Listed entries
/-- 06 R192, R193: the words of microprogram mode in the microprogram thread: `xinv` drops the cached translations it names and no other,
`frz` stops the resident context and is passed once every started firing has written, `thaw` lets it go on, `ftok` sends the record at
its bank address g[23:0], or waits while the root core can take none (17 R341), `eret` ends the run. -/
def Obligations.MicroprogramWords : Prop :=
  ∀ (s : State) (g : RegionNo) (r : BitVec 5), s.cur = .micro g → s.runnable (.micro g) = true →
    let t := (s.reg g).micro.th
    let past (s : State) : State := s.updTh (.micro g) Thread.step
    let v := t.rg r
    let cur := (s.reg g).micro.cur
    let y : CtxNo := fld v 0 2
    (∀ k : BitVec 4, k.toNat ≤ 2 → ∃ s', Claims.Next (exec (.xinv k r) s) s'
        ∧ (s'.reg g).tlb = (s.reg g).tlb.filter (fun e =>
            !(if k = 0 then e.ctxid == cur.ctxid && e.page * 4096 / 2 ^ e.shift == v.toNat / 2 ^ e.shift else if k = 1 then e.ctxid == cur.ctxid else true))
        ∧ (s'.reg g).core = (s.reg g).core ∧ (s'.reg g).micro.th = t.step)
    ∧ ((s.core g).quiet y = true →
        Claims.Next (exec (.frz r) s) (past (s.updCore g (fun k => { k with frozen := Tab.set k.frozen y.toNat true }))))
    ∧ ((s.core g).quiet y = false →
        Claims.Next (exec (.frz r) s) (s.updCore g (fun k => { k with frozen := Tab.set k.frozen y.toNat true })))
    ∧ Claims.Next (exec (.thaw r) s) (past (s.updCore g (fun k => { k with frozen := Tab.erase k.frozen y.toNat })))
    ∧ (v.toNat % 32 = 0 → s.spoiled { bank := true, g := g, pa := v.toNat % 2 ^ 24 } 32 false = false →
        let f := cur.of (s.banks.readN (g.toNat * 2 ^ 24 + v.toNat % 2 ^ 24) 32)
        (s.ftokHeld f = false → Claims.Next (exec (.ftok r) s) (past { s with records := s.records ++ [f] }))
        ∧ (s.ftokHeld f = true → Claims.Next (exec (.ftok r) s) s))
    ∧ Claims.Next (exec .eret s) (s.setReg g { s.reg g with micro := { (s.reg g).micro with running := false } })

/-- 06 R189 to R191: `idle` waits at its word and completes once an event of the thread has come. `lexit` and `lkill` discard the responses
that stand in the thread's queues; once its accesses have performed and its commands have posted, the thread ends, its registers are
discarded and its kernel holds the exit code, g[31:0] or 0xFFFF_FFFF; until then the thread issues no further word. -/
def Obligations.IdleAndTheEndOfAThread : Prop :=
  ∀ (s : State) (g : RegionNo) (x : CtxNo) (r : BitVec 5),
    let t := s.thread g x
    let ended (code : W32) (s' : State) : Prop :=
      (s'.thread g x).live = false ∧ (s'.thread g x).g = [] ∧ (s'.thread g x).kernel = t.kernel
      ∧ (∀ k, Tab.get s.kernels t.kernel = some k → Tab.get s'.kernels t.kernel = some { k with exits := Tab.set k.exits t.kreg code })
    (Claims.ReadyProg s g x [] → t.wait = none → ∃ s', Claims.Next (exec .idle s) s' ∧ (s'.thread g x).pc = t.pc
        ∧ (s'.thread g x).woken = false)
    ∧ (∀ w, Claims.ReadyProg s g x [] → t.wait = some w → w.kind = 13 → t.woken = true →
        Claims.Next (exec .idle s) (s.updThread g x (fun t => { t.step with woken := false })))
    ∧ (Claims.ReadyProg s g x [r.toNat] → t.ending = none → (s.core g).threadDone x = true → t.allPosted = true →
        ∃ s', Claims.Next (exec (.lexit r) s) s' ∧ ended (fld (t.rg r) 0 32) s')
    ∧ (Claims.ReadyProg s g x [] → t.ending = none → (s.core g).threadDone x = true → t.allPosted = true →
        ∃ s', Claims.Next (exec .lkill s) s' ∧ ended 0xFFFFFFFF s')
    ∧ (Claims.ReadyProg s g x [r.toNat] → t.ending = none → (s.core g).threadDone x = false →
        ∃ s', Claims.Next (exec (.lexit r) s) s' ∧ (s'.thread g x).live = true
          ∧ (s'.thread g x).ending = some { code := fld (t.rg r) 0 32 } ∧ ∀ p, ((s'.thread g x).port p).rq = [])

/-- 06 R165, R169, R173: the frame of the words that write one general register, and of the branches, which write none: whatever they
answer (but for a status register that the microprogram thread lacks, at which it stops), memory and every bank are as before, every other thread, and of their own thread every other general register, every command
register, counter, bond, port and status register. -/
def Obligations.RegisterWordsFrame : Prop :=
  ∀ (i : Instr) (s s' : State) (w : Who), Claims.registerWord i = true → s.who = some w →
    (∀ h, w = .micro h → ∀ r d, i = .rdst r d → r ∈ [0, 1, 2, 4]) → exec i s = .next s' →
    s'.mem = s.mem ∧ s'.banks = s.banks ∧ s'.ctxs = s.ctxs ∧ s'.streams = s.streams ∧ s'.records = s.records
    ∧ (∀ v, v ≠ w → s'.th v = s.th v)
    ∧ (∀ n, some n ≠ Claims.registerOf i → (s'.th w).rg n = (s.th w).rg n)
    ∧ (s'.th w).rg 0 = 0
    ∧ (s'.th w).c = (s.th w).c ∧ (s'.th w).k = (s.th w).k ∧ (s'.th w).bd = (s.th w).bd ∧ (s'.th w).ports = (s.th w).ports
    ∧ (∀ r, (s'.th w).status w r = (s.th w).status w r)

namespace Sys2Proof.Claims

/-- The source codes a firing reads (03 R80, R86). -/
def codesOf (op : BitVec 9) (w : SlotWord) : List (BitVec 5) := [w.sa, w.sb] ++ (if SlotRules.third op then [w.fn] else [])

/-- An operand that is a token of FORM 3. -/
def isSparse (o : Opnd) : Bool := match o.tok with
  | some t => t.form == .sparse
  | none => false

/-- A firing whose slot is free, whose operands are present and whose tokens have a kind and form it takes (01 R36, 04 R107 to R109). -/
structure Fires (s : State) (l : SlotLoc) (op : BitVec 9) (w : SlotWord) (forms : List TokForm) (vector : Bool) (os : List Opnd) :
    Prop where
  agent : s.cur = .slot l
  free  : s.slotFree l w = true
  may   : s.mayFire l (SlotRules.positions op w) = true
  value : s.sources l w.ty.toNat w (codesOf op w) = some os
  kinds : os.all (accepts w.ty.toNat forms) = true
  whole : os.any isSparse = true → vector = false ∧ w.ty ≠ 14 ∧ os.any Opnd.vec = false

Assigned task
Your task is to give back every record exactly.

The completed task
/-- 06 R192, R193: the words of microprogram mode in the microprogram thread: `xinv` drops the cached translations it names and no other,
`frz` stops the resident context and is passed once every started firing has written, `thaw` lets it go on, `ftok` sends the record at
its bank address g[23:0], or waits while the root core can take none (17 R341), `eret` ends the run. -/
def Obligations.MicroprogramWords : Prop :=
  ∀ (s : State) (g : RegionNo) (r : BitVec 5), s.cur = .micro g → s.runnable (.micro g) = true →
    let t := (s.reg g).micro.th
    let past (s : State) : State := s.updTh (.micro g) Thread.step
    let v := t.rg r
    let cur := (s.reg g).micro.cur
    let y : CtxNo := fld v 0 2
    (∀ k : BitVec 4, k.toNat ≤ 2 → ∃ s', Claims.Next (exec (.xinv k r) s) s'
        ∧ (s'.reg g).tlb = (s.reg g).tlb.filter (fun e =>
            !(if k = 0 then e.ctxid == cur.ctxid && e.page * 4096 / 2 ^ e.shift == v.toNat / 2 ^ e.shift else if k = 1 then e.ctxid == cur.ctxid else true))
        ∧ (s'.reg g).core = (s.reg g).core ∧ (s'.reg g).micro.th = t.step)
    ∧ ((s.core g).quiet y = true →
        Claims.Next (exec (.frz r) s) (past (s.updCore g (fun k => { k with frozen := Tab.set k.frozen y.toNat true }))))
    ∧ ((s.core g).quiet y = false →
        Claims.Next (exec (.frz r) s) (s.updCore g (fun k => { k with frozen := Tab.set k.frozen y.toNat true })))
    ∧ Claims.Next (exec (.thaw r) s) (past (s.updCore g (fun k => { k with frozen := Tab.erase k.frozen y.toNat })))
    ∧ (v.toNat % 32 = 0 → s.spoiled { bank := true, g := g, pa := v.toNat % 2 ^ 24 } 32 false = false →
        let f := cur.of (s.banks.readN (g.toNat * 2 ^ 24 + v.toNat % 2 ^ 24) 32)
        (s.ftokHeld f = false → Claims.Next (exec (.ftok r) s) (past { s with records := s.records ++ [f] }))
        ∧ (s.ftokHeld f = true → Claims.Next (exec (.ftok r) s) s))
    ∧ Claims.Next (exec .eret s) (s.setReg g { s.reg g with micro := { (s.reg g).micro with running := false } })

/-- 06 R189 to R191: `idle` waits at its word and completes once an event of the thread has come. `lexit` and `lkill` discard the responses
that stand in the thread's queues; once its accesses have performed and its commands have posted, the thread ends, its registers are
discarded and its kernel holds the exit code, g[31:0] or 0xFFFF_FFFF; until then the thread issues no further word. -/
def Obligations.IdleAndTheEndOfAThread : Prop :=
  ∀ (s : State) (g : RegionNo) (x : CtxNo) (r : BitVec 5),
    let t := s.thread g x
    let ended (code : W32) (s' : State) : Prop :=
      (s'.thread g x).live = false ∧ (s'.thread g x).g = [] ∧ (s'.thread g x).kernel = t.kernel
      ∧ (∀ k, Tab.get s.kernels t.kernel = some k → Tab.get s'.kernels t.kernel = some { k with exits := Tab.set k.exits t.kreg code })
    (Claims.ReadyProg s g x [] → t.wait = none → ∃ s', Claims.Next (exec .idle s) s' ∧ (s'.thread g x).pc = t.pc
        ∧ (s'.thread g x).woken = false)
    ∧ (∀ w, Claims.ReadyProg s g x [] → t.wait = some w → w.kind = 13 → t.woken = true →
        Claims.Next (exec .idle s) (s.updThread g x (fun t => { t.step with woken := false })))
    ∧ (Claims.ReadyProg s g x [r.toNat] → t.ending = none → (s.core g).threadDone x = true → t.allPosted = true →
        ∃ s', Claims.Next (exec (.lexit r) s) s' ∧ ended (fld (t.rg r) 0 32) s')
    ∧ (Claims.ReadyProg s g x [] → t.ending = none → (s.core g).threadDone x = true → t.allPosted = true →
        ∃ s', Claims.Next (exec .lkill s) s' ∧ ended 0xFFFFFFFF s')
    ∧ (Claims.ReadyProg s g x [r.toNat] → t.ending = none → (s.core g).threadDone x = false →
        ∃ s', Claims.Next (exec (.lexit r) s) s' ∧ (s'.thread g x).live = true
          ∧ (s'.thread g x).ending = some { code := fld (t.rg r) 0 32 } ∧ ∀ p, ((s'.thread g x).port p).rq = [])

/-- 06 R165, R169, R173: the frame of the words that write one general register, and of the branches, which write none: whatever they
answer (but for a status register that the microprogram thread lacks, at which it stops), memory and every bank are as before, every other thread, and of their own thread every other general register, every command
register, counter, bond, port and status register. -/
def Obligations.RegisterWordsFrame : Prop :=
  ∀ (i : Instr) (s s' : State) (w : Who), Claims.registerWord i = true → s.who = some w →
    (∀ h, w = .micro h → ∀ r d, i = .rdst r d → r ∈ [0, 1, 2, 4]) → exec i s = .next s' →
    s'.mem = s.mem ∧ s'.banks = s.banks ∧ s'.ctxs = s.ctxs ∧ s'.streams = s.streams ∧ s'.records = s.records
    ∧ (∀ v, v ≠ w → s'.th v = s.th v)
    ∧ (∀ n, some n ≠ Claims.registerOf i → (s'.th w).rg n = (s.th w).rg n)
    ∧ (s'.th w).rg 0 = 0
    ∧ (s'.th w).c = (s.th w).c ∧ (s'.th w).k = (s.th w).k ∧ (s'.th w).bd = (s.th w).bd ∧ (s'.th w).ports = (s.th w).ports
    ∧ (∀ r, (s'.th w).status w r = (s.th w).status w r)

namespace Sys2Proof.Claims

/-- The source codes a firing reads (03 R80, R86). -/
def codesOf (op : BitVec 9) (w : SlotWord) : List (BitVec 5) := [w.sa, w.sb] ++ (if SlotRules.third op then [w.fn] else [])

/-- An operand that is a token of FORM 3. -/
def isSparse (o : Opnd) : Bool := match o.tok with
  | some t => t.form == .sparse
  | none => false

/-- A firing whose slot is free, whose operands are present and whose tokens have a kind and form it takes (01 R36, 04 R107 to R109). -/
structure Fires (s : State) (l : SlotLoc) (op : BitVec 9) (w : SlotWord) (forms : List TokForm) (vector : Bool) (os : List Opnd) :
    Prop where
  agent : s.cur = .slot l
  free  : s.slotFree l w = true
  may   : s.mayFire l (SlotRules.positions op w) = true
  value : s.sources l w.ty.toNat w (codesOf op w) = some os
  kinds : os.all (accepts w.ty.toNat forms) = true
  whole : os.any isSparse = true → vector = false ∧ w.ty ≠ 14 ∧ os.any Opnd.vec = false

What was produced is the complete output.